# Silver Sensor HDTV antenna ?



## ahrjmr (Nov 17, 2004)

I have tried using a regular "rabbit" ear antenna, but after a while the picture starts breaking up for a short period of time. So, I deceided I am going out to buy this antenna, but I have a question.

Do you constantly have to adjust the antenna to bring in stations or does it basically sit in one postion and bring all stations in?

Thanks,

Jim


----------



## cmoss5 (May 26, 2006)

No, just get a good antenna....if you plan to set up an outside antenna, go online at solidsignal.com and you can look for some there...I got mine there..Igot the 
WINEGARD 2000....just set it up in one correct direction and the amplifier for this
antenna will do the rest....$82.99 is a lot but is worth it to me....you can get 
a cheaper one at Radio Shack...depends on how far you live from your towers for your local tv stations....


----------



## ahrjmr (Nov 17, 2004)

cmoss5 said:


> No, just get a good antenna....if you plan to set up an outside antenna, go online at solidsignal.com and you can look for some there...I got mine there..Igot the
> WINEGARD 2000....just set it up in one correct direction and the amplifier for this
> antenna will do the rest....$82.99 is a lot but is worth it to me....you can get
> a cheaper one at Radio Shack...depends on how far you live from your towers for your local tv stations....

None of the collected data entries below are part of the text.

-- ==== Sys2Proof/Machine/Ops.lean ====
section
/-! DEFINITION. The named operations over the state: cores, Kennel, device memory by agent, translation, range
locks, barrier objects, events, and taking a tile-level trap (R112) with the return beside it (R115, R137). -/

namespace Sys2Proof.Machine

open Sys2Proof

/-! ### Parts of the state -/

def State.core (s : State) (c : CoreNo) : Core := s.cores[c.val]

def State.setCore (s : State) (c : CoreNo) (k : Core) : State := { s with cores := s.cores.set c.val k }

def State.updCore (s : State) (c : CoreNo) (f : Core → Core) : State := s.setCore c (f (s.core c))

def State.updSeq (s : State) (c : CoreNo) (f : Seq → Seq) : State := s.updCore c fun k => { k with seq := f k.seq }

def State.setSched (s : State) (x : Sched) : State := { s with sched := x }

def State.setDev (s : State) (d : DevMem) : State := { s with dev := d }

/-- The core on which the instruction of this step issues. -/
def State.cur (s : State) : CoreNo := s.sched.cur

/-- Device time in ticks (R10): 17 cycles to a tick. -/
def State.ticks (s : State) : Nat := s.now / 17

def State.ctx? (s : State) (n : W32) : Option Ctx := s.ctxs.find? fun x => x.num == n

def State.updCtx (s : State) (n : W32) (f : Ctx → Ctx) : State :=
  { s with ctxs := s.ctxs.map fun x => if x.num = n then f x else x }

/-- The partition and the index of a context number (R362). -/
def ctxPart (n : W32) : Fin 16 := (n.extractLsb' 28 4).toFin

def State.part (s : State) (p : Fin 16) : Partition := s.parts[p.val]

def State.updPart (s : State) (p : Fin 16) (f : Partition → Partition) : State :=
  { s with parts := s.parts.set p.val (f s.parts[p.val]) }

def State.queue (s : State) (q : Fin 64) : Queue := s.queues[q.val]

def State.updQueue (s : State) (q : Fin 64) (f : Queue → Queue) : State :=
  { s with queues := s.queues.set q.val (f s.queues[q.val]) }

/-- The context that runs on a core; all ones, which names none, without a task. -/
def Core.ctx (k : Core) : W32 := match k.task with | some t => t.ctx | none => BitVec.allOnes 32

/-- The partition of a core: its cluster's (R368). -/
def State.partOf (s : State) (c : CoreNo) : Option (Fin 16) :=
  (List.finRange 16).find? fun p => (s.part p).clusters.getLsbD (c.val / 4) && !(s.part p).left.contains c

/-- The cores of a partition: those of its clusters, but for the ones that have left it (R345). -/
def coresOf (p : Partition) : List CoreNo :=
  (List.finRange 256).filter fun c => p.clusters.getLsbD (c.val / 4) && !p.left.contains c

/-- The next undefined value of width `w` (R2), and the state that has used it. -/
def State.undef (s : State) (w : Nat) : BitVec w × State :=
  (Config.undef w s.sched.fresh, s.setSched { s.sched with fresh := s.sched.fresh + 1 })

/-- The next open choice; 0 when the model lists none. -/
def State.choice (s : State) : Nat × State :=
  match s.sched.choices with
  | [] => (0, s)
  | n :: ns => (n, s.setSched { s.sched with choices := ns })

/-! ### The Kennel (R279) and the other on-core memories -/

def kennelSize : Nat := 0x100000
def accSize : Nat := 0x40000
def privSize : Nat := 0x800

/-- Where the accumulator memory and the private SRAM stand in the one numbering of a core's bytes. -/
def accMap : Nat := 0x100000
def privMap : Nat := 0x140000

/-- A byte that holds an undefined value since a resume. -/
def CoreMem.hole (m : CoreMem) (x : Nat) : Bool := m.holes.any fun h => decide (h.1 ≤ x) && decide (x < h.2)

/-- A write of `n` bytes at `x` of the one numbering: they are undefined no more. -/
def fillHoles (x n : Nat) (hs : List (Nat × Nat)) : List (Nat × Nat) :=
  hs.flatMap fun h =>
    [(h.1, Nat.min h.2 x), (Nat.max h.1 (x + n), h.2)].filter fun r => decide (r.1 < r.2)

/-- `n` bytes at `a` of the memory that starts at `base` of the one numbering. -/
def CoreMem.bytes (m : CoreMem) (base : Nat) (mem : Memory) (a n : Nat) : List Byte :=
  (List.range n).map fun i =>
    if m.hole (base + a + i) then Config.residue m.seed (base + a + i) else memRead mem (a + i)

def CoreMem.kread (m : CoreMem) (a n : Nat) : List Byte := m.bytes 0 m.kennel a n
def CoreMem.aread (m : CoreMem) (a n : Nat) : List Byte := m.bytes accMap m.acc a n
def CoreMem.pread (m : CoreMem) (a n : Nat) : List Byte := m.bytes privMap m.priv a n

def Core.kread (k : Core) (a n : Nat) : List Byte := k.mem.kread a n

def Core.kword (k : Core) (a n : Nat) : Nat := ofBytes (k.kread a n)

/-- Block numbers of the dirty set (R340): Kennel, then accumulator, then private SRAM, in map order. -/
def kennelBlocks (a n : Nat) : List Nat := unitsOf 64 a n
def accBlocks (a n : Nat) : List Nat := (unitsOf 64 a n).map (· + 16384)
def privBlocks (a n : Nat) : List Nat := (unitsOf 64 a n).map (· + 20480)

def CoreMem.kput (m : CoreMem) (a : Nat) (bs : List Byte) : CoreMem :=
  { m with kennel := memPutN m.kennel a bs, dirty := setInsertAll (kennelBlocks a bs.length) m.dirty,
           holes := fillHoles a bs.length m.holes, poison := poisonClear 8 m.poison a bs.length }

def CoreMem.aput (m : CoreMem) (a : Nat) (bs : List Byte) : CoreMem :=
  { m with acc := memPutN m.acc a bs, dirty := setInsertAll (accBlocks a bs.length) m.dirty,
           holes := fillHoles (accMap + a) bs.length m.holes,
           accPoison := poisonClear 8 m.accPoison a bs.length }

/-- A lane's private SRAM lies at 2,048 x lane. -/
def CoreMem.pput (m : CoreMem) (lane a : Nat) (bs : List Byte) : CoreMem :=
  { m with priv := memPutN m.priv (2048 * lane + a) bs,
           holes := fillHoles (privMap + 2048 * lane + a) bs.length m.holes,
           privPoison := poisonClear 8 m.privPoison (2048 * lane + a) bs.length,
           dirty := setInsertAll (privBlocks (2048 * lane + a) bs.length) m.dirty }

def Core.kwrite (k : Core) (a : Nat) (bs : List Byte) : Core := { k with mem := k.mem.kput a bs }
def Core.awrite (k : Core) (a : Nat) (bs : List Byte) : Core := { k with mem := k.mem.aput a bs }
def Core.pwrite (k : Core) (lane a : Nat) (bs : List Byte) : Core := { k with mem := k.mem.pput lane a bs }

def Core.kpoisoned (k : Core) (a n : Nat) : Bool := poisonHit 8 k.mem.poison a n

/-- Word `w` of the tile code overlay in use, which is the one used last, is poisoned (R285). -/
def CoreMem.codePoisoned (m : CoreMem) (w : Nat) : Bool :=
  match m.overlays.getLast? with
  | some o => m.codePoison.contains (o.ident, w)
  | none => false

/-- Poison in a lane's private SRAM. -/
def Core.ppoisoned (k : Core) (lane a n : Nat) : Bool := poisonHit 8 k.mem.privPoison (2048 * lane + a) n

def State.kwrite (s : State) (c : CoreNo) (a : Nat) (bs : List Byte) : State := s.updCore c fun k => k.kwrite a bs

/-! ### Threads -/

def slotIx (lane slot : Nat) : Nat := 4 * lane + slot

def Core.thread (k : Core) (lane slot : Nat) : Option Thread := (k.slots[slotIx lane slot]?).getD none

def Core.setThread (k : Core) (lane slot : Nat) (t : Option Thread) : Core :=
  { k with slots := k.slots.setIfInBounds (slotIx lane slot) t }

def State.thread (s : State) (c : CoreNo) (lane slot : Nat) : Option Thread := (s.core c).thread lane slot

def State.updThread (s : State) (c : CoreNo) (lane slot : Nat) (f : Thread → Thread) : State :=
  s.updCore c fun k => k.setThread lane slot ((k.thread lane slot).map f)

/-- Every live thread with its lane and slot, in ascending (LANEID, SLOT) order (R340). -/
def Core.threads (k : Core) : List (Nat × Nat × Thread) :=
  k.slots.toList.zipIdx.filterMap fun x => x.1.map fun t => (x.2 / 4, x.2 % 4, t)

def Core.updTeam (k : Core) (op : Nat) (f : Team → Team) : Core :=
  { k with teams := k.teams.map fun t => if t.op = op then f t else t }

def Core.team? (k : Core) (op : Nat) : Option Team := k.teams.find? fun t => t.op == op

def Core.op? (k : Core) (id : Nat) : Option Op := k.ops.find? fun o => o.id == id

def Core.updOp (k : Core) (id : Nat) (f : Op → Op) : Core :=
  { k with ops := k.ops.map fun o => if o.id = id then f o else o }

def Core.cmd? (k : Core) (id : Nat) : Option Cmd := k.cmds.find? fun o => o.id == id

/-- The command is in its queue or in flight: it is not complete. -/
def Cmd.active (m : Cmd) : Bool :=
  match m.st with
  | .queued | .running => true
  | .failed _ | .delivered => false

/-- Commands that a Retriever queue holds, in flight included (R162). -/
def Core.retCount (k : Core) (q : BitVec 2) : Nat := (k.cmds.filter fun m => m.q == q && m.active).length

def Core.updCmd (k : Core) (id : Nat) (f : Cmd → Cmd) : Core :=
  { k with cmds := k.cmds.map fun o => if o.id = id then f o else o }

/-- A gated core wakes and records the cause; of several causes of one cycle it keeps the lowest (R28). -/
def Core.wakeUp (k : Core) (now : Nat) (cause : Byte) : Core :=
  if k.health.gated then
    { k with health := { k.health with gated := false, woke := k.placing.isSome || cause == 3, wokeAt := some now },
             seq := { k.seq with wake := cause } }
  else if k.health.wokeAt = some now ∧ cause < k.seq.wake then
    { k with health := { k.health with woke := k.health.woke || cause == 3 }, seq := { k.seq with wake := cause } }
  else k

/-! ### Floors of agents -/

def Core.floorOf (k : Core) : Agent → Floor
  | .seq => k.seq.floor
  | .thread l t => match k.thread l t with | some th => th.floor | none => {}

def Core.setFloor (k : Core) (a : Agent) (f : Floor) : Core :=
  match a with
  | .seq => { k with seq := { k.seq with floor := f } }
  | .thread l t => k.setThread l t ((k.thread l t).map fun th => { th with floor := f })

/-! ### Pedigree records -/

def DevMem.rcd (d : DevMem) (ctx : W32) (i : Nat) : PedRec :=
  (d.recs.find? fun r => r.ctx == ctx && r.idx == i).getD { ctx := ctx, idx := i }

def DevMem.setRcd (d : DevMem) (r : PedRec) : DevMem :=
  { d with recs := r :: d.recs.filter fun x => !(x.ctx == r.ctx && x.idx == r.idx) }

/-- Add one element to the partial of a record at a slice (R274). -/
def partialAdd (ps : List Partial) (slice : Nat) (f : Fold) : List Partial :=
  match ps with
  | [] => [⟨slice, f.ctx, f.idx, [f]⟩]
  | p :: ps =>
    if p.slice = slice ∧ p.ctx = f.ctx ∧ p.idx = f.idx then { p with elems := p.elems ++ [f] } :: ps
    else p :: partialAdd ps slice f

/-- A write to a page tracked by this record makes folds; it makes none while the record's FMT is 0 (R292). -/
def DevMem.folds (d : DevMem) (ctx : W32) (pidx : Nat) : Bool :=
  let fmt := (d.rcd ctx pidx).fmt
  pidx != 0 && fmt != 0 && (Fmt.ofCode fmt).isSome

/-- The folds that a write of `n` bytes at `pa`, already made, owes to a tracked page (R292): one per aligned
element that contains written bytes, at the home slice of that element. -/
def DevMem.foldWrite (d : DevMem) (ctx : W32) (pidx pa n : Nat) (replay : Bool) : DevMem :=
  if d.folds ctx pidx then
    let e := ((Fmt.ofCode (d.rcd ctx pidx).fmt).map Fmt.size).getD 1
    let add (ps : List Partial) (u : Nat) : List Partial :=
      partialAdd ps (sliceOf (u * e)) { ctx := ctx, idx := pidx, bits := d.word (u * e) e, replay := replay }
    { d with partials := (unitsOf e pa n).foldl add d.partials }
  else d

/-- A write of a lane op through a tracked page counts as a fold of the op (R138). -/
def State.noteFold (s : State) (c : CoreNo) (op pidx : Nat) : State :=
  if s.dev.folds (s.core c).ctx pidx then
    s.updCore c fun k => k.updOp op fun o => { o with folded := o.folded ++ [pidx] }
  else s

/-- A write performed at DEVICE, with the folds of its page (R258, R274). -/
def State.homePut (s : State) (src : Nat) (kind : WKind) (ctx : W32) (pidx : Nat) (replay : Bool) (pa : Nat)
    (bs : List Byte) : State :=
  s.setDev ((s.dev.put src kind pa bs).foldWrite ctx pidx pa bs.length replay)

/-- Raise the floors of `n` bytes. -/
def Floor.raiseAll (f : Floor) (pa n stamp : Nat) : Floor := (List.range n).foldl (fun f i => f.raise (pa + i) stamp 0) f

def Held.overlaps (h : Held) (pa n : Nat) : Bool := decide (h.pa < pa + n) && decide (pa < h.pa + h.bytes.length)

/-- The write of a `.CLUSTER` atomic leaves the cluster unit: it is performed at DEVICE (R261). -/
def State.landHeld (s : State) (h : Held) : State :=
  let s := s.homePut h.core.val .atom h.ctx h.pidx h.replay h.pa h.bytes
  (s.setDev { s.dev with held := s.dev.held.filter (· != h) }).updCore h.core fun k =>
    k.setFloor h.agent ((k.floorOf h.agent).raiseAll h.pa h.bytes.length s.dev.stamp)

/-- The cluster units let go of the writes that `take` names. -/
def State.flushHeld (s : State) (take : Held → Bool) : State := (s.dev.held.filter take).foldl State.landHeld s

/-- A write that arrives at its home slice; bytes that a cluster unit holds are performed before it (R261). -/
def State.homeWrite (s : State) (src : Nat) (kind : WKind) (ctx : W32) (pidx : Nat) (replay : Bool) (pa : Nat)
    (bs : List Byte) : State :=
  (s.flushHeld fun h => h.overlaps pa bs.length).homePut src kind ctx pidx replay pa bs

/-! ### Device memory as a core's agents see it (R257 to R262) -/

def PStore.covers (p : PStore) (pa : Nat) : Bool := decide (p.pa ≤ pa) && decide (pa < p.pa + p.bytes.length)

def PStore.overlaps (p : PStore) (pa n : Nat) : Bool := decide (p.pa < pa + n) && decide (pa < p.pa + p.bytes.length)

/-- A place in the order of the writes of one byte, at which a read takes it (R259): device memory as it stood at a
stamp; a pending store of the core, by its number; a store of the reader itself that has not reached the L1, by its
index. -/
inductive ReadAt where
  | mem (stamp : Nat)
  | pend (id : Nat)
  | own (i : Nat)
  deriving DecidableEq, Repr, Inhabited

/-- A floor covers a pending store on some byte of it. -/
def Floor.coversStore (f : Floor) (p : PStore) : Bool :=
  (List.range p.bytes.length).any fun i => decide (p.id ≤ f.idOf (p.pa + i))

/-- The number of the last pending store on a byte that the reader must see: its own, and those that its floor covers; 0
for none. -/
def mustSee (ps : List PStore) (a : Option Agent) (fl : Floor) (pa : Nat) : Nat :=
  (ps.filter fun p => p.covers pa && (some p.agent == a || decide (p.id ≤ fl.idOf pa))).foldl
    (fun m p => Nat.max m p.id) 0

/-- The last store of an agent to a byte that has not reached the L1. -/
def Core.ownAt (k : Core) (a : Option Agent) (pa : Nat) : Option Nat :=
  ((List.range k.lstores.length).filter fun i =>
    match k.lstores[i]? with
    | some p => some p.agent == a && p.covers pa
    | none => false).getLast?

I live about 15 miles from each of the towers of my locals and I can receive almost all the channels well with the exception of what I mentioned in my earlier post.


----------



## Cholly (Mar 22, 2004)

Understand this: there is no such thing as an HDTV antenna, despite the labels you may see on the package. The Silver Sensor is pretty good as far as indoor antennas go. Living about 15 miles from the transmitters, you should be okay with an unamplified antenna. You may find it necessary to rotate and/or raise the antenna slightly to get best signal strength and least multipath on any given station.


----------